In this context, the concept of crypto-agility becomes important for industries. Crypto-agility is the ability of a system to easily switch between different cryptographic algorithms without requiring massive overhauls. If one algorithm is compromised, systems designed with crypto-agility can swiftly switch to another standardized algorithm and maintain their security.
This becomes particularly significant in a landscape where multiple algorithms have been vetted and standardized by NIST, offering a range of options to adapt to. Thus, NIST’s approach of selecting multiple algorithms serves as both a risk mitigation strategy and a catalyst for encouraging crypto-agility within the industry.
BTQ Technologies Corp.'s Preon has been selected for consideration in the fourth round of the NIST PQC standardization process. Developed in collaboration with Hon Hai Research Institute, the research arm of Foxconn, Preon is designed to be a robust and efficient post-quantum signature scheme. It’s compact, with a key size that requires only tens of bytes, has rapid key generation processes supported by one or two AES encryptions, and minimal assumptions, by only requiring a collision-resistant hash function for its security model, which, so far, has stood up to quantum attacks.

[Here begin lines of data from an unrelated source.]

/-- The running command, completed or waiting for a word (rules R145, R164, R184, R219). -/
theorem inv_exec {s t : State} {r : Running} {i : Instr} (h : s.Inv) (hp : s.phase = .busy r)
    (hi : r.instr = some i) (he : exec i s = .next t) : t.Inv := by
  obtain ⟨hdec, hsnap, hf⟩ := h.running r hp
  obtain ⟨ha, hb, hn⟩ := sample_lt (Nat.two_pow_pos s.params.width) h.registers r.instr
  rw [← hsnap] at ha hb hn
  have hr := h.rst_of_busy hp
  have ends := exec_ends he
  have hissue := issue_busy i hp
  have hsn := snapshot_busy hp
  cases ends with
  | error c hc hmr =>
    rw [hissue]
    exact h.of_idle rfl rfl hr h.registers h.count h.compare h.verdict fun _ => hc
  | nop hnop =>
    rw [hissue]
    exact h.of_idle rfl rfl hr h.registers h.count h.compare h.verdict h.error
  | writes rd v hd hmr =>
    have himm : ∀ rd imm, i = .ldi rd imm → imm < 2 ^ s.params.width := by
      rintro rd imm rfl
      have hwf := wellFormed_of_decoded (hdec.symm.trans hi)
      have hw := (width_bounds h.width).1
      exact (of_decide_eq_true hwf).trans_le (Nat.pow_le_pow_right two_pos (by omega))
    have hreg := exec_registers_lt hp hmr himm h.registers ha hb hn he
    rw [hissue] at hreg ⊢
    exact h.of_idle rfl rfl hr hreg h.count h.compare h.verdict h.error
  | compare ra rb a b hcmp =>
    rw [hissue]
    refine h.of_idle rfl rfl hr h.registers h.count ?_ h.verdict h.error
    simp only [complete_eq, setCompare_eq, complete_lt, setCompare_lt, decide_eq_true_eq]
    omega
  | verdict ra rb v hrd =>
    rw [hissue]
    exact h.of_idle rfl rfl hr h.registers h.count h.compare of_decide_eq_true h.error
  | rejected rd ra hmr hpre =>
    rw [hissue]
    exact h.of_idle rfl rfl hr (setReg_reg_lt h.registers (Nat.two_pow_pos _) rd) (Nat.zero_le _)
      h.compare completeTest_verdict h.error
  | tested rd ra v hmr hpre hv =>
    subst hmr
    rw [hissue, hsn] at hpre ⊢
    have hrun := h.run_inTest hp hi hpre
    have hrounds := r.snap.rounds.isLt
    have hcount := hrun.count
    have hwit := hrun.witness
    rw [withUnit_busy _ _ hp]
    exact h.of_idle rfl rfl hr
      (setReg_reg_lt h.registers (hwit.trans_lt (lt_of_le_of_lt (Nat.sub_le _ _) ha)) rd)
      (by rw [completeTest_mrDone]; omega) h.compare completeTest_verdict h.error
  | waiting rd ra t j hmr hpre hs =>
    subst hmr
    rw [hissue, hsn] at hpre ⊢
    refine inv_withUnit h hp _ [] ?_
    intro m hm
    cases hm
    simp only [hi]
    exact ⟨hpre, h.run_inTest hp hi hpre⟩
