-- ==== Sys2Proof/Machine/Number.lean ====
section
/-! DEFINITION. Number formats (R91 to R108): exact values, `decode` and `encode` of every format,
the rounding modes, block scales, RNS3, and the functions of R116. A value is an exact rational;
narrowing happens once, in `encodeNum`. -/

namespace Sys2Proof.Machine

/-! ## Flags of FPSTAT (R99) -/

/-- NX. -/
def fNX : Nat := 1
/-- UF. -/
def fUF : Nat := 2
/-- OF. -/
def fOF : Nat := 4
/-- DZ. -/
def fDZ : Nat := 8
/-- NV. -/
def fNV : Nat := 16
/-- RNG. -/
def fRNG : Nat := 32

/-! ## Exact values -/

/-- The value of an element (R93): NaN, an infinity, or (−1)^neg × num / den with den > 0; a zero
keeps its sign. -/
inductive Value where
  | nan (signalling : Bool)
  | inf (neg : Bool)
  | fin (neg : Bool) (num den : Nat)
  deriving DecidableEq, Repr

namespace Value

/-- +0. -/
def zero : Value := .fin false 0 1

/-- An integer. -/
def ofInt (x : Int) : Value := .fin (decide (x < 0)) x.natAbs 1

/-- (−1)^neg × m × 2^e. -/
def scaled (neg : Bool) (m : Nat) (e : Int) : Value :=
  if 0 ≤ e then .fin neg (m * 2 ^ e.toNat) 1 else .fin neg m (2 ^ (-e).toNat)

/-- Is it a NaN? -/
def isNan : Value → Bool
  | .nan _ => true
  | _ => false

/-- Is it a signalling NaN (R92)? -/
def isSignalling : Value → Bool
  | .nan s => s
  | _ => false

/-- Is it a zero? -/
def isZero : Value → Bool
  | .fin _ 0 _ => true
  | _ => false

/-- The sign. -/
def isNeg : Value → Bool
  | .nan _ => false
  | .inf s => s
  | .fin s _ _ => s

/-- −x. -/
def neg : Value → Value
  | .nan s => .nan s
  | .inf s => .inf (!s)
  | .fin s n d => .fin (!s) n d

/-- |x|. -/
def abs : Value → Value
  | .nan s => .nan s
  | .inf _ => .inf false
  | .fin _ n d => .fin false n d

/-- NV where an operand is a signalling NaN (R97). -/
def nanFlags (x y : Value) : Nat := if x.isSignalling || y.isSignalling then fNV else 0

/-- The exact sum of two finite values; an exact zero is −0 when both are −0 or the mode is RDN
(R114). -/
def addFin (mode : Nat) (s1 : Bool) (n1 d1 : Nat) (s2 : Bool) (n2 d2 : Nat) : Value :=
  let l := Nat.lcm d1 d2
  let a := n1 * (l / d1)
  let b := n2 * (l / d2)
  if s1 = s2 then
    if a + b = 0 then .fin (s1 || mode == 2) 0 1 else .fin s1 (a + b) l
  else if a = b then .fin (mode == 2) 0 1
  else if b < a then .fin s1 (a - b) l
  else .fin s2 (b - a) l

/-- x + y exactly, with the flags of R114: ∞ − ∞ gives NaN and NV. -/
def add (mode : Nat) (x y : Value) : Value × Nat :=
  match x, y with
  | .nan _, _ => (.nan false, nanFlags x y)
  | _, .nan _ => (.nan false, nanFlags x y)
  | .inf s, .inf t => if s = t then (.inf s, 0) else (.nan false, fNV)
  | .inf s, _ => (.inf s, 0)
  | _, .inf s => (.inf s, 0)
  | .fin s1 n1 d1, .fin s2 n2 d2 => (addFin mode s1 n1 d1 s2 n2 d2, 0)

/-- x × y exactly: 0 × ∞ gives NaN and NV (R114). -/
def mul (x y : Value) : Value × Nat :=
  match x, y with
  | .nan _, _ => (.nan false, nanFlags x y)
  | _, .nan _ => (.nan false, nanFlags x y)
  | .inf s, .inf t => (.inf (s != t), 0)
  | .inf s, .fin t n _ => if n = 0 then (.nan false, fNV) else (.inf (s != t), 0)
  | .fin s n _, .inf t => if n = 0 then (.nan false, fNV) else (.inf (s != t), 0)
  | .fin s n d, .fin t m e => (.fin (s != t) (n * m) (d * e), 0)
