-- ==== Sys2Proof/Machine/Engine.lean ====
section
/-! DEFINITION. What the engines of a cluster share (R10, R11, R62, R233, R261, R300): the checks of an issue,
claims, the accesses of a job to memory, element operands, and the end of a job. -/

namespace Sys2Proof.Machine

/-! ## The issuing core -/

/-- F of a core as the issuer of an engine job: checks give engine causes (R261, R300). -/
def State.issuer (s : State) (n : Nat) : Viewer := { s.viewer n .f with engine := true }

/-- A poisoned byte that an engine reads at issue: 0x32 (R261, R300). -/
def enginePoison (va : Nat) (ps : List Piece) : M Unit := do
  let (n, x) ← self
  let s ← get
  match ps.findSome? fun p => p.poisonedAt s n x with
  | some i => signal 0x32 (word (va + i))
  | none => pure ()

/-- An access of an engine at issue checked and located: checks 2 to 6 of R78. -/
def engineLocate (store : Bool) (va n : Nat) : M (List Piece) := do
  let (c, _) ← self
  let v ← ask fun s => s.issuer c
  match addressCause va n false with
  | some e => signal e (word va)
  | none =>
    match windowCause v.wcfg va n false false with
    | some e => signal e (word va)
    | none => locateAll v store va n

/-- Bytes that an engine copies at issue (R259, R299): the checks of R78 with engine causes. -/
def engineRead (va n : Nat) : M (List Byte) := do
  let ps ← engineLocate false va n
  waitClaims ps
  enginePoison va ps
  readPieces va ps

/-- Bytes from an address to the end of its line, at most `n`. -/
def lineRest (va n : Nat) : Nat := Nat.min n (128 - va % 128)

/-- The first line of a memory operand checked at issue (R300). -/
def checkFirstLine (store : Bool) (va n : Nat) : M Unit := do
  let ps ← engineLocate store va (lineRest va n)
  if store then pure () else enginePoison va ps

/-- Elements `lo` to `lo + n − 1` of an operand whose first element stands at `va` in a window, checked (R194, R300):
the cause of the first that fails. One beyond the window needs raw bytes beyond the scratchpad. -/
def windowRange (wcfg : Vector Word 5) (va lo n : Nat) : Option (Nat × Nat) :=
  (List.range n).findSome? fun i =>
    let a := va + 4 * (lo + i)
    if inScratch a && (slotOf a).1 == (slotOf va).1 && (slotOf a).2.1 == (slotOf va).2.1 then
      (windowCause wcfg a 4 true false).map fun c => (c, a)
    else some (0x1A, a)

/-! ## Claims (R233) -/

/-- Lines that a job may hold claimed at once: 4 MiB. -/
def claimLimit : Nat := 32768

/-- The owner of a line: of those who have claimed it, the first. -/
def State.claimant (s : State) (p : Place) : Option Requester :=
  (s.claims.find? fun c => decide (c.place = p)).map (·.holder)

/-- May an engine write a line now: nobody has claimed it before? -/
def State.owns (s : State) (who : Requester) (p : Place) : Bool :=
  match s.claimant p with
  | some h => decide (h = who)
  | none => true

/-- The dirty bytes of a line leave every RDC before an engine owns it: earlier writes come first. -/
def State.recallLine (s : State) (p : Place) : State :=
  match p with
  | .mem pa => (List.range 4).foldl (fun s d => s.evictRdc d (pa / 128)) s
  | .scratch _ _ => s

/-- One line claimed, where the job may hold one more: a line that another engine has claimed passes on in the order
of the claims. -/
def State.claimLine (s : State) (who : Requester) (p : Place) : State :=
  let own := s.claims.filter fun c => decide (c.holder = who)
  if own.any (fun c => decide (c.place = p)) || decide (claimLimit ≤ own.length) then s
  else { s.recallLine p with claims := s.claims ++ [{ place := p, holder := who }] }

/-- Lines claimed in order. -/
def State.claimLines (s : State) (who : Requester) (ps : List Place) : State :=
  ps.foldl (fun s p => s.claimLine who p) s

/-- Every claim of a job given up. -/
def State.dropClaims (s : State) (who : Requester) : State :=
  { s with claims := s.claims.filter fun c => decide (c.holder ≠ who) }

/-- The claim of one line given up. -/
def State.dropClaim (s : State) (who : Requester) (p : Place) : State :=
  { s with claims := s.claims.filter fun c => !(decide (c.holder = who) && decide (c.place = p)) }

/-- The lines of `n` bytes from a place. -/
def Place.lines (p : Place) (n : Nat) : List Place :=
  let off := match p with | .scratch _ o => o % 128 | .mem pa => pa % 128
  (List.range ((off + n + 127) / 128)).map fun i => p.line.add (128 * i)

/-- The lines of a destination, or what must be awaited before they are known. -/
inductive DestLines where
  | lines (l : List Place)
  | ask (f : State → State)

/-- The lines of a destination, page by page and lowest first, at most `left`: up to the first page that fails its
checks, where the job will stop (R233). -/
def State.destPages (s : State) (v : Viewer) (va : Nat) : Nat → List (Nat × Nat) → DestLines
  | _, [] => .lines []
  | 0, _ => .lines []
  | left, (o, n) :: rest =>
    let go (p : Place) : DestLines :=
      let here := p.lines n
      match s.destPages v va (left - here.length) rest with
      | .lines l => .lines ((here ++ l).take left)
      | a => a
    match s.spot v true (va + o) with
    | .at_ p _ _ => go p
    | .remote pa => go (.mem pa)
    | .miss => .ask fun s => s.requestWalk v true (va + o)
    | .away p => .ask fun s => s.askPage v.who p
    | .moving => .ask id
    | _ => .lines []

/-- The lines that a job claims at issue (R233): the issue waits for the walks of its destination's pages. Elements
behind windows 1 to 5 are never a destination of a BSE or GRE job. -/
def destLines (v : Viewer) (va n : Nat) : M (List Place) := do
  let s ← get
  if n = 0 ∨ 1 ≤ windowAt va then pure []
  else
    match s.destPages v va claimLimit (pagePieces va n) with
    | .lines l => pure l
    | .ask f => waitDo f

/-! ## Intake (R262, R295) -/

/-- Does an issue that waits for the queue still wait: F of its core stands at the same instruction? -/
def State.stillIssues (s : State) (cl : Nat) (w : Nat × Word × Word) : Bool :=
  let c := s.core (8 * cl + w.1)
  !c.fIdle && c.f.fire == w.2.1 && c.fc.pc == w.2.2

The details on Preon are published online at preon.btq.com and, alongside all the algorithms, will continue to be scrutinized through the NIST PQC Standardization process.
Once NIST selects an algorithm for standardization, the next steps for use are open:
One of the expectations is a phased transition from classical to post-quantum algorithms. This won't be an overnight shift but a gradual process where systems initially deploy hybrid models (combining classical and quantum-safe algorithms) to ensure backward compatibility and phased migration.
Even after the PQC standards are finalized, the cryptographic community will continually assess them. The dynamic nature of technological advancements means that today's secure algorithm could be vulnerable tomorrow. Not only do new algorithms need to be found, but the industry needs to start thinking about how to upgrade their systems, when, and what the action plan will be if these algorithms become vulnerable to classical or quantum computers.